INPUT DATA:
========================================================================

-- ==== Sys2Proof/Syntax.lean ====
section
/-! DEFINITION. The command set SDES12-CMD version 1 (30_encoding.md R52, R54, R62) and the lines of its assembler
(R61 to R63). -/

namespace Sys2Proof

/-- One constructor per row of spec/opcode_table.json, its operands exactly as wide as R54 gives them: the bits of the
word that must be zero (R55) are no operand, so no term of this type holds a one there. -/
inductive Instr where
  /-- `NOP` (R90) -/
  | nop
  /-- `KEYGEN n, key9` (R80) -/
  | keygen (n : Index) (key : MasterKey)
  /-- `ENCRYPT n, block12` (R88) -/
  | encrypt (n : Index) (plain : Block)
  /-- `DECRYPT n, block12` (R89) -/
  | decrypt (n : Index) (cipher : Block)
  /-- `WRKEY idx, key8` (R81) -/
  | wrkey (idx : Index) (key : RoundKey)
  /-- `RDKEY idx` (R82) -/
  | rdkey (idx : Index)
  /-- `EXPAND half6` (R72) -/
  | expand (half : HalfBlock)
  /-- `SUBST byte8` (R73) -/
  | subst (byte : BitVec 8)
  /-- `ROUNDF idx, half6` (R74) -/
  | roundf (idx : Index) (half : HalfBlock)
  /-- `ROUND idx, block12` (R75) -/
  | round (idx : Index) (block : Block)
  /-- `FPERM block12` (R76) -/
  | fperm (block : Block)
deriving DecidableEq, Repr

/-- The mnemonics of R52, in the order of their opcodes. -/
inductive Mnemonic where
  | nop | keygen | encrypt | decrypt | wrkey | rdkey | expand | subst | roundf | round | fperm
deriving DecidableEq, Repr

/-- The mnemonic a command is written with. -/
def Instr.mnemonic : Instr → Mnemonic
  | .nop => .nop
  | .keygen _ _ => .keygen
  | .encrypt _ _ => .encrypt
  | .decrypt _ _ => .decrypt
  | .wrkey _ _ => .wrkey
  | .rdkey _ => .rdkey
  | .expand _ => .expand
  | .subst _ => .subst
  | .roundf _ _ => .roundf
  | .round _ _ => .round
  | .fperm _ => .fperm

/-- One line of an assembler program after its label and comment are taken off (R61). Operands are the numbers as they
are written, of any size: whether they fit their fields is the check of `Source.wellFormed`. -/
inductive Source where
  /-- a mnemonic and its operands (R62) -/
  | command (m : Mnemonic) (operands : List Nat)
  /-- the pseudo-instruction `LOADKEYS k0, k1, ...` (R63) -/
  | loadKeys (keys : List Nat)
  /-- the directive `.word v` (R61) -/
  | word (v : Nat)
deriving DecidableEq, Repr

end Sys2Proof
end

========================================================================

REQUIRED WORK:
Please quote exactly the lines from the one containing "are written, of" through the last line of the records above, both included, and nothing else.

OUTPUT FOR THIS TASK:
are written, of any size: whether they fit their fields is the check of `Source.wellFormed`. -/
inductive Source where
  /-- a mnemonic and its operands (R62) -/
  | command (m : Mnemonic) (operands : List Nat)
  /-- the pseudo-instruction `LOADKEYS k0, k1, ...` (R63) -/
  | loadKeys (keys : List Nat)
  /-- the directive `.word v` (R61) -/
  | word (v : Nat)
deriving DecidableEq, Repr

end Sys2Proof
end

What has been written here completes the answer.